* **WHAT IS EXPECTED**: Scan the entries for the word "kmem" and return every line that has it.

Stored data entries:

-- ==== Sys2Proof/Laws/Map.lean ====
section
/-! SUPPORT. The laws of sparse tables: read after write, and the canonical form that every operation keeps. -/

namespace Sys2Proof.Machine

variable {α : Type}

@[simp] theorem kget?_nil (n : Nat) : kget? ([] : KMap α) n = none := rfl

@[simp] theorem kget?_kput_same (m : KMap α) (n : Nat) (v : α) : kget? (kput m n v) n = some v := by
  induction m with
  | nil => simp [kput, kget?]
  | cons e r ih =>
    obtain ⟨k, w⟩ := e
    simp only [kput]
    split
    · simp [kget?]
    · split
      · simp [kget?]
      · rename_i h; simp [kget?, h, ih]

theorem kget?_kput_ne (m : KMap α) {n k : Nat} (v : α) (h : k ≠ n) : kget? (kput m n v) k = kget? m k := by
  induction m with
  | nil => simp [kput, kget?, h]
  | cons e r ih =>
    obtain ⟨j, w⟩ := e
    simp only [kput]
    split
    · simp [kget?, h]
    · split
      · rename_i h2; subst h2; simp [kget?, h]
      · simp only [kget?, ih]

theorem kget?_eq_none {m : KMap α} {n : Nat} (h : ∀ e ∈ m, e.1 ≠ n) : kget? m n = none := by
  induction m with
  | nil => rfl
  | cons x r ih =>
    rw [kget?, if_neg (fun e => h x (by simp) e.symm)]
    exact ih (fun e he => h e (by simp [he]))

@[simp] theorem kget?_kdel_same (m : KMap α) (n : Nat) : kget? (kdel m n) n = none := by
  induction m with
  | nil => rfl
  | cons e r ih =>
    obtain ⟨k, w⟩ := e
    simp only [kdel]
    split
    · exact ih
    · rename_i h; simp [kget?, h, ih]

theorem kget?_kdel_ne (m : KMap α) {n k : Nat} (h : k ≠ n) : kget? (kdel m n) k = kget? m k := by
  induction m with
  | nil => rfl
  | cons e r ih =>
    obtain ⟨j, w⟩ := e
    simp only [kdel]
    split
    · rename_i h2; subst h2; simp [kget?, h, ih]
    · simp only [kget?, ih]

@[simp] theorem kgetD_kset_same [DecidableEq α] (m : KMap α) (n : Nat) (v d : α) : kgetD (kset m n v d) n d = v := by
  unfold kset kgetD
  split
  · rename_i h; simp [h]
  · simp

theorem kget?_kset_ne [DecidableEq α] (m : KMap α) {n k : Nat} (v d : α) (h : k ≠ n) : kget? (kset m n v d) k = kget? m k := by
  unfold kset
  split
  · exact kget?_kdel_ne m h
  · exact kget?_kput_ne m v h

theorem kgetD_kset_ne [DecidableEq α] (m : KMap α) {n k : Nat} (v d e : α) (h : k ≠ n) : kgetD (kset m n v d) k e = kgetD m k e := by
  unfold kgetD
  rw [kget?_kset_ne m v d h]

@[simp] theorem kmem_kin_same (m : KSet) (n : Nat) (b : Bool) : kmem (kin m n b) n = b := by
  unfold kin kmem
  cases b <;> simp

theorem kmem_kin_ne (m : KSet) {n k : Nat} (b : Bool) (h : k ≠ n) : kmem (kin m n b) k = kmem m k := by
  unfold kin kmem
  cases b <;> simp [kget?_kput_ne, kget?_kdel_ne, h]

/-! ### The canonical form -/

/-- Every key of a table that lists a key or not lies among the old ones and the new. -/
theorem kput_mem {m : KMap α} {n : Nat} {v : α} {e : Nat × α} (h : e ∈ kput m n v) : e = (n, v) ∨ e ∈ m := by
  induction m with
  | nil => simpa [kput] using h
  | cons x r ih =>
    obtain ⟨k, w⟩ := x
    simp only [kput] at h
    split at h
    · rcases List.mem_cons.1 h with h | h
      · exact Or.inl h
      · exact Or.inr h
    · split at h
      · rcases List.mem_cons.1 h with h | h
        · exact Or.inl h
        · exact Or.inr (List.mem_cons_of_mem _ h)
      · rcases List.mem_cons.1 h with h | h
        · exact Or.inr (h ▸ List.mem_cons_self)
        · rcases ih h with h | h
          · exact Or.inl h
          · exact Or.inr (List.mem_cons_of_mem _ h)

theorem kdel_mem {m : KMap α} {n : Nat} {e : Nat × α} (h : e ∈ kdel m n) : e ∈ m := by
  induction m with
  | nil => exact h
  | cons x r ih =>
    obtain ⟨k, w⟩ := x
    simp only [kdel] at h
    split at h
    · exact List.mem_cons_of_mem _ (ih h)
    · rcases List.mem_cons.1 h with h | h
      · exact h ▸ List.mem_cons_self
      · exact List.mem_cons_of_mem _ (ih h)

theorem kput_sorted {m : KMap α} (h : ksorted m) (n : Nat) (v : α) : ksorted (kput m n v) := by
  induction m with
  | nil => simp [kput, ksorted]
  | cons x r ih =>
    obtain ⟨k, w⟩ := x
    obtain ⟨h1, h2⟩ := List.pairwise_cons.1 h
    simp only [kput]
    split
    · rename_i hlt
      refine List.pairwise_cons.2 ⟨?_, h⟩
      intro a ha
      rcases List.mem_cons.1 ha with rfl | ha
      · exact hlt
      · exact Nat.lt_trans hlt (h1 a ha)
    · split
      · rename_i heq; subst heq
        exact List.pairwise_cons.2 ⟨h1, h2⟩
      · rename_i hlt hne
        refine List.pairwise_cons.2 ⟨?_, ih h2⟩
        intro a ha
        rcases kput_mem ha with rfl | ha
        · show k < n
          omega
        · exact h1 a ha

theorem kdel_sorted {m : KMap α} (h : ksorted m) (n : Nat) : ksorted (kdel m n) := by
  induction m with
  | nil => exact h
  | cons x r ih =>
    obtain ⟨k, w⟩ := x
    obtain ⟨h1, h2⟩ := List.pairwise_cons.1 h
    simp only [kdel]
    split
    · exact ih h2
    · exact List.pairwise_cons.2 ⟨fun a ha => h1 a (kdel_mem ha), ih h2⟩

theorem kset_sorted [DecidableEq α] {m : KMap α} (h : ksorted m) (n : Nat) (v d : α) : ksorted (kset m n v d) := by
  unfold kset
  split
  · exact kdel_sorted h n
  · exact kput_sorted h n v

theorem kin_sorted {m : KSet} (h : ksorted m) (n : Nat) (b : Bool) : ksorted (kin m n b) := by
  unfold kin
  split
  · exact kput_sorted h n ()
  · exact kdel_sorted h n

theorem kkeep_sorted {m : KMap α} (h : ksorted m) (p : Nat → Bool) : ksorted (kkeep m p) := List.Pairwise.filter _ h

end Sys2Proof.Machine
end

* **RESULT OF THIS EXERCISE**:
@[simp] theorem kmem_kin_same (m : KSet) (n : Nat) (b : Bool) : kmem (kin m n b) n = b := by
  unfold kin kmem
theorem kmem_kin_ne (m : KSet) {n k : Nat} (b : Bool) (h : k ≠ n) : kmem (kin m n b) k = kmem m k := by
  unfold kin kmem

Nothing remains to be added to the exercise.